There are two things that help to dispel my nervous energy: writing and walking. Once, years ago, I stopped walking and lay down in my bed for several months. Once, very recently, I went for a walk and ended up in a town twenty miles away. When I say writing I mean writing down facts and details and lists and instructions to myself. I’ve been researching the lives of important Canadians such as Emily Carr, Lucy Maud Montgomery, and Foster Hewitt. By writing down the details of the lives of these accomplished individuals, I learn how to live.

I should add that part of the reason, beyond my own obvious limitations, for the interrupted feel of my writing has to do with the nurses who come into my room from time to time with questions and drinks and pills and clipboards. They have become curious about my writing, and every time they come into my room I stop and nod and smile pleasantly. Occasionally I’ll say something like Keep up the good work, or, Quite an efficient system you’ve got here, which isn’t necessarily true, but I like to offer encouragement when I can.
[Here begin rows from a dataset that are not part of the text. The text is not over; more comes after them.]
/-- Stated (R26). In any step: if HOOK goes from 0 to 1, the event was a request that decodes to INIT_HOOK; if it goes
from 1 to 0, the event was a reset (of an idle block or in the middle of an operation); an INIT_HOOK request past the
gate leaves HOOK = 1; and one with HOOK already 1 leaves the state as it was but for the OK response and the port.
HOOK changes no result: from two states that differ only in HOOK, diagnostics and free-value count, an instruction
answers the same. -/
def Obligations.OnlyInitHookAndResetChangeHook : Prop :=
  (∀ s t : State, step s = .next t → s.hook = false → t.hook = true →
    ∃ r rest, s.port = .request r :: rest ∧ decode s.params r = .ok .initHook) ∧
  (∀ s t : State, step s = .next t → s.hook = true → t.hook = false →
    ∃ rest, s.port = .reset :: rest ∨ ∃ r, s.port = .abandoned r :: rest) ∧
  (∀ s : State, s.halted = false → ∃ t, exec .initHook s = .next t ∧ t.hook = true) ∧
  (∀ s : State, s.halted = false → s.hook = true →
    exec .initHook s = .next { s with responses := s.responses ++ [.ok .absent] }) ∧
  (∀ (i : Instr) (s : State) (h : Bool) (ds : List DiagRecord) (n : Nat), ∃ t t',
    exec i s = .next t ∧ exec i { s with hook := h, diags := ds, draws := n } = .next t' ∧
      t.responses = t'.responses ∧ t.halted = t'.halted)

/-- Stated (R27). Reset and every step keep 'HALTED is 0 when ABORT_ON_DEFECT is false'. With ABORT_ON_DEFECT true an
instruction that answers any fault leaves HALTED = 1, and from there every instruction answers ERR_HALTED and changes
nothing else. In any step HALTED goes from 1 to 0 only by a reset. -/
def Obligations.HaltedIsStickyUntilReset : Prop :=
  HaltedOnlyUnderAbort State.reset ∧
  (∀ s t : State, HaltedOnlyUnderAbort s → step s = .next t → HaltedOnlyUnderAbort t) ∧
  (∀ (i : Instr) (s t : State) (F : FaultCode), s.params.abortOnDefect = true → exec i s = .next t →
    t.responses = s.responses ++ [.fault F] → t.halted = true ∧
      ∀ j : Instr, exec j t = .next { t with responses := t.responses ++ [.fault .halted] }) ∧
  (∀ s t : State, step s = .next t → s.halted = true → t.halted = false →
    ∃ rest, s.port = .reset :: rest ∨ ∃ r, s.port = .abandoned r :: rest)

/-- Derived (R25, R150, R171, R190). Bit 0 of the two-bit register is HOOK, bit 1 is HALTED; INIT_HOOK past the gate sets
bit 0 and leaves bit 1; fault entry of a fault other than ERR_HALTED under ABORT_ON_DEFECT sets bit 1 and leaves bit
0; reset clears both. -/
def Obligations.CsrHoldsHookAndHalted : Prop :=
  ∀ s : State, (csr s).getLsbD 0 = s.hook ∧ (csr s).getLsbD 1 = s.halted ∧
    (s.halted = false → ∃ t, exec .initHook s = .next t ∧ csr t = csr s ||| 0b01#2) ∧
    (∀ F : FaultCode, F ≠ .halted → s.params.abortOnDefect = true → csr (raise F s) = csr s ||| 0b10#2) ∧
    csr (resetBlock s) = 0

/-- Derived (R71, R128, R129, R130, R160). If every OK response given so far is sound (fields of their widths and in
range; a legal IR word; exactly 32 digest bytes; exactly 4 integers; 32 bytes TEXT_VALID accepts), then so is every
response after any step, in every configuration and whatever the collaborators are: never a partial, truncated or
padded result. -/
def Obligations.ResponsesStaySound : Prop :=
  ∀ s t : State, ResponsesSound s → step s = .next t → ResponsesSound t

/-- Derived (R31). At State.reset every response is sound (none has been given), HALTED is 0 without ABORT_ON_DEFECT, and
the layout assertions hold, so step runs. -/
def Obligations.InvariantsHoldAtReset : Prop :=
  ResponsesSound State.reset ∧ HaltedOnlyUnderAbort State.reset ∧ layoutOk State.reset.params = true

/-- Derived (R26, R58, R178). Two states that agree on HALTED, the configuration, the waiting events and the responses,
and differ in HOOK, records and free-value count at will: after any number of steps either both runs have a next state
and still agree, or both stop for the same reason. -/
def Obligations.DiagnosticsNeverInfluenceARun : Prop :=
  ∀ (k : Nat) (s t : State), SameButForDiagnostics s t →
    match Host.Core.run core k s, Host.Core.run core k t with
    | .next s', .next t' => SameButForDiagnostics s' t'
    | .fault e, .fault e' => e = e'
    | .refused e, .refused e' => e = e'
    | _, _ => False

/-- Derived (R58, R172). With ABORT_ON_DEFECT false, let the oldest request be answered by a fault in one step. Then for
every number of further steps, the run from there and the run from the state that never held the request end alike:
both have a next state or both stop, and where they have one, the same responses follow and HOOK, HALTED and the
waiting events are the same. With ABORT_ON_DEFECT true the block is halted after it. -/
def Obligations.FaultLeavesNoTrace : Prop :=
  (∀ (s t : State) (r : Request) (rest : List HostEvent) (F : FaultCode), s.params.abortOnDefect = false →
    s.port = .request r :: rest → step s = .next t → t.responses = s.responses ++ [.fault F] →
    ∀ k : Nat,
      match Host.Core.run core k t, Host.Core.run core k { s with port := rest } with
      | .next u, .next u' => u.hook = u'.hook ∧ u.halted = u'.halted ∧ u.params = u'.params ∧ u.port = u'.port ∧
          ∃ later, u.responses = t.responses ++ later ∧ u'.responses = s.responses ++ later
      | .fault e, .fault e' => e = e'
      | .refused e, .refused e' => e = e'
      | _, _ => False) ∧
  (∀ (s t : State) (r : Request) (rest : List HostEvent) (F : FaultCode), s.params.abortOnDefect = true →
    s.port = .request r :: rest → step s = .next t → t.responses = s.responses ++ [.fault F] → t.halted = true)

/-- Derived (R29, R58, R130). With ABORT_ON_DEFECT false, a request issued twice in a row gets two identical responses,
whatever the request and whatever the state; and so it does when any one other request stands between the two. -/
def Obligations.EqualRequestsGetEqualResponses : Prop :=
  (∀ (s : State) (r : Request) (rest : List HostEvent), s.params.abortOnDefect = false → layoutOk s.params = true →
    r.fits s.params = true → s.port = .request r :: .request r :: rest →
    ∃ t x, Host.Core.run core 2 s = .next t ∧ t.port = rest ∧ t.responses = s.responses ++ [x, x]) ∧
  (∀ (s : State) (r q : Request) (rest : List HostEvent), s.params.abortOnDefect = false → layoutOk s.params = true →
    r.fits s.params = true → q.fits s.params = true → s.port = .request r :: .request q :: .request r :: rest →
    ∃ t x y, Host.Core.run core 3 s = .next t ∧ t.port = rest ∧ t.responses = s.responses ++ [x, y, x])

/-- Derived (R58, R71, R200, R201). For every list of requests of the format waiting at the port of a built block, as many
steps as there are requests end in a next state: the port is empty, the configuration is as it was, and exactly one
response per request has been appended, in order: for the k-th request, the run has a state u after k steps with the
first k new responses appended, the request decodes to an instruction, and exec of it from u appends the k-th new
response. -/
def Obligations.RunAnswersEveryRequestInOrder : Prop :=
  ∀ (rs : List Request) (s : State), layoutOk s.params = true → (∀ r ∈ rs, r.fits s.params = true) →
    s.port = rs.map HostEvent.request →
    ∃ t new, Host.Core.run core rs.length s = .next t ∧ t.port = [] ∧ t.params = s.params ∧
      t.responses = s.responses ++ new ∧ new.length = rs.length ∧
      ∀ (k : Nat) (r : Request), rs[k]? = some r → ∃ u v i x, Host.Core.run core k s = .next u ∧
        u.responses = s.responses ++ new.take k ∧ decode s.params r = .ok i ∧ exec i u = .next v ∧ new[k]? = some x ∧
        v.responses = u.responses ++ [x]

/-- Derived (R7, R73, R74, R102, U5). For every IR_WIDTH, CTX_DEPTH_RANGE and LOOP_DEPTH_RANGE the layout assertions
admit, whatever their places and widths: when IRDEC accepts a word of the register, ctx_depth and loop_depth are the
bits of the two ranges, and the word is the sum of its seven fields at the first bits of their ranges. That the
reserved bits of a moved layout are the bits of no declared field is R102's first sentence (log 20). -/
def Obligations.DepthFieldsFollowTheirRanges : Prop :=
  ∀ (p : Params) (w : Nat) (f : IrFields), layoutOk p = true → w < 2 ^ p.irWidth → irdecAnswer p w = .ok (.fields f) →
    f.ctx = w / 2 ^ p.ctxDepthRange.lo % 2 ^ (p.ctxDepthRange.hi - p.ctxDepthRange.lo) ∧
    f.loop = w / 2 ^ p.loopDepthRange.lo % 2 ^ (p.loopDepthRange.hi - p.loopDepthRange.lo) ∧
    w = f.n.toNat + 2 * f.s.toNat + 32 * f.cf.toNat + 256 * f.ld.toNat + 8192 * f.hd.toNat
      + 2 ^ p.ctxDepthRange.lo * f.ctx + 2 ^ p.loopDepthRange.lo * f.loop
end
When I begin to write again I have often forgotten entirely what I was writing about. Several of the nurses are former students of mine and still call me Mr. Toews. The nurse who attached the wander guard to my wrist reminded
me of the year we built a replica Hudson Bay Trading Post and operated it as a real store for the entire school year. I still have the photographs, she said, and offered to bring them in to show me. I told her I’d like that. Some of the nurses are mothers of former students of mine and will tell me what their children are doing these days. When I was first admitted to the hospital last night or two weeks or eight years ago, I spoke to the nurses at length. I asked them questions such as Where am I? Why am I here? Where is my wife? (this last over and over and over) until they grew short with me. I noticed that one nurse had written on her clipboard, “Patient talks non-stop, obviously wants attention.” Many of them, however, know their boss is my brother, and they try hard not to get angry with me. I’m grateful for every kindness.